Louis Faidherbe est un personnage militaire et politique français éminent du 19ème siècle, ainsi qu’une figure coloniale importante, originaire de Lille, d’où la statue, la rue et le lycée qui lui sont consacrés, comme dans beaucoup d’autres villes du Nord, et dont la figure est fièrement représentée au lycée, notamment dans la cantine.
Celui-ci nait donc à Lille ( rue Saint-André dans le Vieux Lille ) le 3 juin 1818, d’une famille modeste. Son parcours reflète celui d’un enfant modèle, très doué en mathématiques, il étudie au collège de Lille, avant d’obtenir une bourse pour entrer au collège royal de Douai, après lequel il commence sa formation militaire en intégrant l’Ecole polytechnique en 1838, puis l’Ecole d’application de l’artillerie et du génie de Metz dont il sort officier en 1842.
Il sert alors l’armée française dans son expansion coloniale, participant à la conquête de l’Algérie de 1842 à 1847, avant d’être envoyé en Guadeloupe, puis de nouveau en Algérie.
Sa première grande oeuvre débute en 1854, année durant laquelle il est nommé gouverneur de la colonie du Sénégal. Il y entreprend alors une politique de « pacification » et de développement économique qu’il poursuivra jusqu’en 1865, sur laquelle nous reviendrons.

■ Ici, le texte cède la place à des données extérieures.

-- ==== Sys2Proof/Proofs/Counting.lean ====
section
open Sys2Proof Sys2Proof.Machine
namespace Sys2Proof.Machine

/-! What later proofs use of the shared operations: entries of maps, repeated changes, counters and the performance monitor. -/

theorem at0_upd0_same {α : Type} [Inhabited α] [DecidableEq α] (m : List (Nat × α)) (k : Nat) (f : α → α) :
    at0 (upd0 m k f) k = f (at0 m k) := Sparse.get_upd_same _ _ _ _

theorem at0_upd0_other {α : Type} [Inhabited α] [DecidableEq α] (m : List (Nat × α)) {j k : Nat} (f : α → α) (h : j ≠ k) :
    at0 (upd0 m k f) j = at0 m j := Sparse.get_upd_other _ _ _ h

/-- A change made for each element of a list keeps a relation of devices that each change keeps. -/
theorem forAll_related {α : Type} {R : Dev → Dev → Prop} (hr : ∀ d, R d d) (ht : ∀ {d e f}, R d e → R e f → R d f)
    {f : Dev → α → Dev} (hf : ∀ d a, R d (f d a)) (l : List α) (d : Dev) : R d (forAll l f d) := by
  induction l generalizing d with
  | nil => exact hr d
  | cons a l ih => exact ht (hf d a) (ih (f d a))

/-! The performance monitor (R394, R396) -/

/-- Two devices that agree in all but the performance monitor. -/
def Dev.AsidePmu (d e : Dev) : Prop := e = { d with pmu := e.pmu }

theorem pmuAdd_asidePmu (d : Dev) (k n : Nat) : d.AsidePmu (d.pmuAdd k n) := by
  unfold Dev.pmuAdd
  split <;> rfl

theorem plStart_asidePmu (d : Dev) (slice ev n : Nat) : d.AsidePmu (d.plStart slice ev n) := by
  unfold Dev.plStart
  split
  · rfl
  · split <;> rfl

theorem Dev.AsidePmu.trans {d e f : Dev} (hde : d.AsidePmu e) (hef : e.AsidePmu f) : d.AsidePmu f := by
  unfold Dev.AsidePmu at *
  rw [hef, hde]

theorem pl_asidePmu (d : Dev) (slice ev n : Nat) : d.AsidePmu (d.pl slice ev n) := by
  refine (plStart_asidePmu d slice ev n).trans (forAll_related (R := Dev.AsidePmu) (fun _ => rfl) Dev.AsidePmu.trans (fun d i => ?_) _ _)
  split
  · exact pmuAdd_asidePmu _ _ _
  · rfl

/-! Counters -/

/-- A counter below its maximum adds to its own field, and no other register changes. -/
theorem cnt_counted {d : Dev} {f : Fld} {i : Nat} (hi : i < 2 ^ 20) (hf : f.lo + f.w ≤ 32) (h : d.canCount f i) :
    d.counted (d.cnt f i) f i := by
  rw [Dev.cnt_below d f i 1 h]
  refine ⟨?_, rfl, fun off j hj hn => Dev.rget_fset_other d f hi hj ?_⟩
  · rw [Dev.fget_fset d f i _ hf, Nat.mod_eq_of_lt h]
  · simp only [List.mem_singleton, Prod.mk.injEq] at hn
    tauto

/-- Two devices that agree in all but the registers and the values the environment has given. -/
def Dev.AsideRegs (d e : Dev) : Prop := e = { d with regs := e.regs, free := e.free }

theorem Dev.AsideRegs.trans {d e f : Dev} (hde : d.AsideRegs e) (hef : e.AsideRegs f) : d.AsideRegs f := by
  unfold Dev.AsideRegs at *
  rw [hef, hde]

/-- What does not look at the registers is the same. -/
theorem Dev.AsideRegs.same {α : Type} {d e : Dev} (h : d.AsideRegs e) (g : Dev → α)
    (hg : ∀ x y, g { d with regs := x, free := y } = g d) : g e = g d := (congrArg g h).trans (hg e.regs e.free)

theorem cnt_asideRegs (d : Dev) (f : Fld) (i n : Nat) : d.AsideRegs (d.cnt f i n) := by
  rcases Dev.cnt_cases d f i n with ⟨v, e⟩ | ⟨v, e⟩ <;> rw [e] <;> rfl

@[simp] theorem Dev.cnt_tm (d : Dev) (f : Fld) (i n : Nat) : (d.cnt f i n).tm = d.tm :=
  (cnt_asideRegs d f i n).same (·.tm) (fun _ _ => rfl)

@[simp] theorem Dev.cnt_slices (d : Dev) (f : Fld) (i n : Nat) : (d.cnt f i n).slices = d.slices :=
  (cnt_asideRegs d f i n).same (·.slices) (fun _ _ => rfl)

end Sys2Proof.Machine
end


-- ==== Sys2Proof/Proofs/IdleStep.lean ====
section
open Sys2Proof Sys2Proof.Machine
namespace Sys2Proof.Machine

/-! A step on an empty queue (log 39): the clock and the NTU advance, and interrupts whose spacing has passed leave by the host port or
the halter. -/

/-- Two devices that agree in all but the host port and the halter. -/
def Dev.AsideHost (d e : Dev) : Prop := e = { d with host := e.host, halter := e.halter }

theorem Dev.AsideHost.refl (d : Dev) : d.AsideHost d := rfl

theorem Dev.AsideHost.trans {d e f : Dev} (hde : d.AsideHost e) (hef : e.AsideHost f) : d.AsideHost f := by
  unfold Dev.AsideHost at *
  rw [hef, hde]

Son deuxième grand fait est un fait de guerre qui assoira sa notoriété dans la région, il est en effet nommé fin novembre 1870, alors que la guerre franco-prussienne est déjà mal engagée, commandant de l’Armée du Nord, et il s’illustre alors par une défense opiniâtre pour tenter de défaire le siège de Paris, il cédera à Saint-Quentin le 19 janvier. Il permit néanmoins d’éviter l’occupation du Nord Pas de Calais.
Il commence ensuite sa carrière politique en étant brièvement député républicain ( à gauche, s’opposant aux monarchistes ) en 1871, puis conseiller général du Nord pour le canton Lille- Centre, et enfin sénateur du département du Nord de 1879 à 1888.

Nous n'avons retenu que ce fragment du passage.